Die Naturschutzorganisationen betreiben keine Landwirtschaft, warum sollten die also landwirtschaftliche(!) Direktzahlungen bekommen?? Nochmal, das was jetzt unter Subventionen läfut war mal Ausgleich für zurückgenommene Stützpreise etc. (siehe
https://de.wikipedia.org/wiki/Agrarsubv ... schichte_2).
Ich spreche von Deutschland, nicht von EU, und wenn du da mal hinguckst für die kommende Förderperiode, ist da etwa die gleiche Menge "einkommensunterstützende Direktzahlungen" in der 1. Säule wie ELER in der 2. Säule... und von der ersten Säule geht nochmal so Zeugs wie Greening ab, das ist auch an "Umweltschutz-Bedingungen geknüpft.
Aber jeder so wie er meint. Wie gesagt, ich hätte lieber gescheite Produktpreise als x Millionen "Experten" die meinen uns reinreden zu müssen weil sie Steuern zahlen. Wobei gewisse Dinge dann schlicht nicht bezahlbar werden bzw. deren Anbau/Bewirtschaftung hierzulande aufgegeben wird. Und wie wollt ihr den Billigproduzenten im Ausland reinreden? Spätestens dann wenn's keine Alternativen mehr gibt weil die inländische Produktion den Bach runter ist, tanzen die euch auf der Nase rum. Guten Appetit beim Naturschutzwiesen abgrasen

Re: Meldungen aus Landwirtschaft und Lebensmittelproduktion
Verfasst: So 21. Aug 2022, 13:09
von emil17
Statt Stützpreise sind es nun Direktzahlungen, sind alles Subventionen.
Die gescheiten Produktpreise wurden früher durch ebendese Stützpreise erzielt, sie führten zu einer Überproduktion die dann teuer wieder verwertet werden musste. Ein schönes Beispiel ist die Schweizer Weinschwemme, ausgelöst durch Abnahmegarantie des Bundes zu Fixpreisen.
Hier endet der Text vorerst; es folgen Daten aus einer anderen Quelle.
-- ==== Sys2Proof/Tests/Slice0.lean ====
section
/-! SUPPORT. The model's own tests: ill-formed terms, one word per constructor written out from the spec's encodings, one
or two steps per instruction with the results of spec/95_test_vectors.md, and for every statement with hypotheses a
concrete state and operands that meet them. Each is one step at most. -/

namespace Sys2Proof.Tests

open Sys2Proof Sys2Proof.Machine

-- one theorem after another: hundreds of kernel evaluations waiting in parallel threads exhaust the memory limit
set_option Elab.async false

/-! ### WellFormed (R224, D30) -/

theorem test_illFormed_cfc1_1 : Instr.wf (.cfc1 8 1) = false := by decide
theorem test_illFormed_cfc1_30 : Instr.wf (.cfc1 8 30) = false := by decide
theorem test_illFormed_ctc1_25 : Instr.wf (.ctc1 8 25) = false := by decide
theorem test_illFormed_ctc1_2 : Instr.wf (.ctc1 8 2) = false := by decide
theorem test_wellFormed_control_registers :
    Instr.wf (.cfc1 8 0) = true ∧ Instr.wf (.cfc1 8 31) = true ∧ Instr.wf (.ctc1 8 0) = true ∧ Instr.wf (.ctc1 8 31) = true := by
  decide

/-! ### Decoding: words written out field by field from R62 to R66 and R74 (op, fmt or rs, ft or rt, fs, fd, funct) -/

theorem test_decode_addS : decode 0b010001_10000_01010_10101_00011_000000#32 = .ok (.addS 3 21 10) := by decide
theorem test_decode_addD : decode 0b010001_10001_01010_10101_00011_000000#32 = .ok (.addD 3 21 10) := by decide
theorem test_decode_subS : decode 0b010001_10000_01010_10101_00011_000001#32 = .ok (.subS 3 21 10) := by decide
theorem test_decode_subD : decode 0b010001_10001_01010_10101_00011_000001#32 = .ok (.subD 3 21 10) := by decide
theorem test_decode_mulS : decode 0b010001_10000_01010_10101_00011_000010#32 = .ok (.mulS 3 21 10) := by decide
theorem test_decode_mulD : decode 0b010001_10001_01010_10101_00011_000010#32 = .ok (.mulD 3 21 10) := by decide
theorem test_decode_divS : decode 0b010001_10000_01010_10101_00011_000011#32 = .ok (.divS 3 21 10) := by decide
theorem test_decode_divD : decode 0b010001_10001_01010_10101_00011_000011#32 = .ok (.divD 3 21 10) := by decide
theorem test_decode_sqrtS : decode 0b010001_10000_00000_10101_00011_000100#32 = .ok (.sqrtS 3 21) := by decide
theorem test_decode_sqrtD : decode 0b010001_10001_00000_10101_00011_000100#32 = .ok (.sqrtD 3 21) := by decide
theorem test_decode_absS : decode 0b010001_10000_00000_10101_00011_000101#32 = .ok (.absS 3 21) := by decide
theorem test_decode_absD : decode 0b010001_10001_00000_10101_00011_000101#32 = .ok (.absD 3 21) := by decide
theorem test_decode_negS : decode 0b010001_10000_00000_10101_00011_000111#32 = .ok (.negS 3 21) := by decide
theorem test_decode_negD : decode 0b010001_10001_00000_10101_00011_000111#32 = .ok (.negD 3 21) := by decide
theorem test_decode_movS : decode 0b010001_10000_00000_10101_00011_000110#32 = .ok (.movS 3 21) := by decide
theorem test_decode_movD : decode 0b010001_10001_00000_10101_00011_000110#32 = .ok (.movD 3 21) := by decide
theorem test_decode_cvtSD : decode 0b010001_10001_00000_10101_00011_100000#32 = .ok (.cvtSD 3 21) := by decide
theorem test_decode_cvtDS : decode 0b010001_10000_00000_10101_00011_100001#32 = .ok (.cvtDS 3 21) := by decide
theorem test_decode_cvtSW : decode 0b010001_10100_00000_10101_00011_100000#32 = .ok (.cvtSW 3 21) := by decide
theorem test_decode_cvtSL : decode 0b010001_10101_00000_10101_00011_100000#32 = .ok (.cvtSL 3 21) := by decide
theorem test_decode_cvtDW : decode 0b010001_10100_00000_10101_00011_100001#32 = .ok (.cvtDW 3 21) := by decide
theorem test_decode_cvtDL : decode 0b010001_10101_00000_10101_00011_100001#32 = .ok (.cvtDL 3 21) := by decide
theorem test_decode_roundWS : decode 0b010001_10000_00000_10101_00011_001100#32 = .ok (.roundWS 3 21) := by decide
theorem test_decode_truncWS : decode 0b010001_10000_00000_10101_00011_001101#32 = .ok (.truncWS 3 21) := by decide
theorem test_decode_ceilWS : decode 0b010001_10000_00000_10101_00011_001110#32 = .ok (.ceilWS 3 21) := by decide
theorem test_decode_floorWS : decode 0b010001_10000_00000_10101_00011_001111#32 = .ok (.floorWS 3 21) := by decide
theorem test_decode_cvtWS : decode 0b010001_10000_00000_10101_00011_100100#32 = .ok (.cvtWS 3 21) := by decide
theorem test_decode_roundLS : decode 0b010001_10000_00000_10101_00011_001000#32 = .ok (.roundLS 3 21) := by decide
theorem test_decode_truncLS : decode 0b010001_10000_00000_10101_00011_001001#32 = .ok (.truncLS 3 21) := by decide
theorem test_decode_ceilLS : decode 0b010001_10000_00000_10101_00011_001010#32 = .ok (.ceilLS 3 21) := by decide
theorem test_decode_floorLS : decode 0b010001_10000_00000_10101_00011_001011#32 = .ok (.floorLS 3 21) := by decide
theorem test_decode_cvtLS : decode 0b010001_10000_00000_10101_00011_100101#32 = .ok (.cvtLS 3 21) := by decide
theorem test_decode_roundWD : decode 0b010001_10001_00000_10101_00011_001100#32 = .ok (.roundWD 3 21) := by decide
theorem test_decode_truncWD : decode 0b010001_10001_00000_10101_00011_001101#32 = .ok (.truncWD 3 21) := by decide
theorem test_decode_ceilWD : decode 0b010001_10001_00000_10101_00011_001110#32 = .ok (.ceilWD 3 21) := by decide
theorem test_decode_floorWD : decode 0b010001_10001_00000_10101_00011_001111#32 = .ok (.floorWD 3 21) := by decide
theorem test_decode_cvtWD : decode 0b010001_10001_00000_10101_00011_100100#32 = .ok (.cvtWD 3 21) := by decide
theorem test_decode_roundLD : decode 0b010001_10001_00000_10101_00011_001000#32 = .ok (.roundLD 3 21) := by decide
theorem test_decode_truncLD : decode 0b010001_10001_00000_10101_00011_001001#32 = .ok (.truncLD 3 21) := by decide
theorem test_decode_ceilLD : decode 0b010001_10001_00000_10101_00011_001010#32 = .ok (.ceilLD 3 21) := by decide
theorem test_decode_floorLD : decode 0b010001_10001_00000_10101_00011_001011#32 = .ok (.floorLD 3 21) := by decide
theorem test_decode_cvtLD : decode 0b010001_10001_00000_10101_00011_100101#32 = .ok (.cvtLD 3 21) := by decide
theorem test_decode_cFS : decode 0b010001_10000_01010_10101_00000_110000#32 = .ok (.cFS 21 10) := by decide
theorem test_decode_cUnS : decode 0b010001_10000_01010_10101_00000_110001#32 = .ok (.cUnS 21 10) := by decide
theorem test_decode_cEqS : decode 0b010001_10000_01010_10101_00000_110010#32 = .ok (.cEqS 21 10) := by decide
theorem test_decode_cUeqS : decode 0b010001_10000_01010_10101_00000_110011#32 = .ok (.cUeqS 21 10) := by decide
theorem test_decode_cOltS : decode 0b010001_10000_01010_10101_00000_110100#32 = .ok (.cOltS 21 10) := by decide
theorem test_decode_cUltS : decode 0b010001_10000_01010_10101_00000_110101#32 = .ok (.cUltS 21 10) := by decide
theorem test_decode_cOleS : decode 0b010001_10000_01010_10101_00000_110110#32 = .ok (.cOleS 21 10) := by decide
theorem test_decode_cUleS : decode 0b010001_10000_01010_10101_00000_110111#32 = .ok (.cUleS 21 10) := by decide
theorem test_decode_cSfS : decode 0b010001_10000_01010_10101_00000_111000#32 = .ok (.cSfS 21 10) := by decide
theorem test_decode_cNgleS : decode 0b010001_10000_01010_10101_00000_111001#32 = .ok (.cNgleS 21 10) := by decide
theorem test_decode_cSeqS : decode 0b010001_10000_01010_10101_00000_111010#32 = .ok (.cSeqS 21 10) := by decide
theorem test_decode_cNglS : decode 0b010001_10000_01010_10101_00000_111011#32 = .ok (.cNglS 21 10) := by decide
theorem test_decode_cLtS : decode 0b010001_10000_01010_10101_00000_111100#32 = .ok (.cLtS 21 10) := by decide
theorem test_decode_cNgeS : decode 0b010001_10000_01010_10101_00000_111101#32 = .ok (.cNgeS 21 10) := by decide
theorem test_decode_cLeS : decode 0b010001_10000_01010_10101_00000_111110#32 = .ok (.cLeS 21 10) := by decide
theorem test_decode_cNgtS : decode 0b010001_10000_01010_10101_00000_111111#32 = .ok (.cNgtS 21 10) := by decide
theorem test_decode_cFD : decode 0b010001_10001_01010_10101_00000_110000#32 = .ok (.cFD 21 10) := by decide
theorem test_decode_cUnD : decode 0b010001_10001_01010_10101_00000_110001#32 = .ok (.cUnD 21 10) := by decide
theorem test_decode_cEqD : decode 0b010001_10001_01010_10101_00000_110010#32 = .ok (.cEqD 21 10) := by decide
theorem test_decode_cUeqD : decode 0b010001_10001_01010_10101_00000_110011#32 = .ok (.cUeqD 21 10) := by decide
theorem test_decode_cOltD : decode 0b010001_10001_01010_10101_00000_110100#32 = .ok (.cOltD 21 10) := by decide
theorem test_decode_cUltD : decode 0b010001_10001_01010_10101_00000_110101#32 = .ok (.cUltD 21 10) := by decide
theorem test_decode_cOleD : decode 0b010001_10001_01010_10101_00000_110110#32 = .ok (.cOleD 21 10) := by decide
theorem test_decode_cUleD : decode 0b010001_10001_01010_10101_00000_110111#32 = .ok (.cUleD 21 10) := by decide
theorem test_decode_cSfD : decode 0b010001_10001_01010_10101_00000_111000#32 = .ok (.cSfD 21 10) := by decide
theorem test_decode_cNgleD : decode 0b010001_10001_01010_10101_00000_111001#32 = .ok (.cNgleD 21 10) := by decide
theorem test_decode_cSeqD : decode 0b010001_10001_01010_10101_00000_111010#32 = .ok (.cSeqD 21 10) := by decide
theorem test_decode_cNglD : decode 0b010001_10001_01010_10101_00000_111011#32 = .ok (.cNglD 21 10) := by decide
theorem test_decode_cLtD : decode 0b010001_10001_01010_10101_00000_111100#32 = .ok (.cLtD 21 10) := by decide
theorem test_decode_cNgeD : decode 0b010001_10001_01010_10101_00000_111101#32 = .ok (.cNgeD 21 10) := by decide
theorem test_decode_cLeD : decode 0b010001_10001_01010_10101_00000_111110#32 = .ok (.cLeD 21 10) := by decide
theorem test_decode_cNgtD : decode 0b010001_10001_01010_10101_00000_111111#32 = .ok (.cNgtD 21 10) := by decide
theorem test_decode_mfc1 : decode 0b010001_00000_11001_10101_00000000000#32 = .ok (.mfc1 25 21) := by decide
theorem test_decode_dmfc1 : decode 0b010001_00001_11001_10101_00000000000#32 = .ok (.dmfc1 25 21) := by decide
theorem test_decode_cfc1 : decode 0b010001_00010_11001_10101_00000000000#32 = .ok (.cfc1 25 21) := by decide
theorem test_decode_mtc1 : decode 0b010001_00100_11001_10101_00000000000#32 = .ok (.mtc1 25 21) := by decide
theorem test_decode_dmtc1 : decode 0b010001_00101_11001_10101_00000000000#32 = .ok (.dmtc1 25 21) := by decide
theorem test_decode_ctc1 : decode 0b010001_00110_11001_10101_00000000000#32 = .ok (.ctc1 25 21) := by decide
theorem test_decode_lwc1 : decode 0b110001_11101_01010_1000000000000100#32 = .ok (.lwc1 10 32772#16 29) := by decide
theorem test_decode_ldc1 : decode 0b110101_11101_01010_1000000000000100#32 = .ok (.ldc1 10 32772#16 29) := by decide
theorem test_decode_swc1 : decode 0b111001_11101_01010_1000000000000100#32 = .ok (.swc1 10 32772#16 29) := by decide
theorem test_decode_sdc1 : decode 0b111101_11101_01010_1000000000000100#32 = .ok (.sdc1 10 32772#16 29) := by decide
theorem test_decode_bc1f : decode 0b010001_01000_00000_1000000000000100#32 = .ok (.bc1f 32772#16) := by decide
theorem test_decode_bc1t : decode 0b010001_01000_00001_1000000000000100#32 = .ok (.bc1t 32772#16) := by decide
theorem test_decode_bc1fl : decode 0b010001_01000_00010_1000000000000100#32 = .ok (.bc1fl 32772#16) := by decide
theorem test_decode_bc1tl : decode 0b010001_01000_00011_1000000000000100#32 = .ok (.bc1tl 32772#16) := by decide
Mehr Geld für gleiche Ware führt zu mehr Produktion, nicht automatisch zu besserer Ware!. Insofern sind Direktzahlungen ein Fortschritt. Was nötig ist und was die derzeitige Regierung anstrebt, sind Zahlungen gekoppelt an umweltrelevante Dienstleistungen.
Rohana hat geschrieben: So 21. Aug 2022, 11:06
als x Millionen "Experten" die meinen uns reinreden zu müssen weil sie Steuern zahlen
Das ist ein berechtigter Grund zum Mitreden, unser politisches System funktioniert nun mal so.
Dieser Standpunkt zeigt, warum viele Bauern ein Öffentlichkeitsproblem haben. Da, wo es an euer Geld geht, nämlich bei produktionserschwerenden Umweltauflagen, redet ihr ja selbstverständlich auch mit, obwohl viele dieser Äusserungen zeigen, dass ihr im Umweltbereich (Massentierhaltung, Nitrat im Grundwasser ... ) auch bloss "Experten" im Sinne des obigen Zitates seid.
Es ist unklug, in die Hand zu beissen, die einen füttert.
Re: Meldungen aus Landwirtschaft und Lebensmittelproduktion
Verfasst: So 21. Aug 2022, 14:21
von Rohana
Die Hand die füttert sind vermutlich eher die Landwirte, denn weder Geld noch Naturschutz noch Ideologie kann man essen

irgendwer muss die Arbeit ja auch machen, und die Reinreder tun es nicht. Ist halt so.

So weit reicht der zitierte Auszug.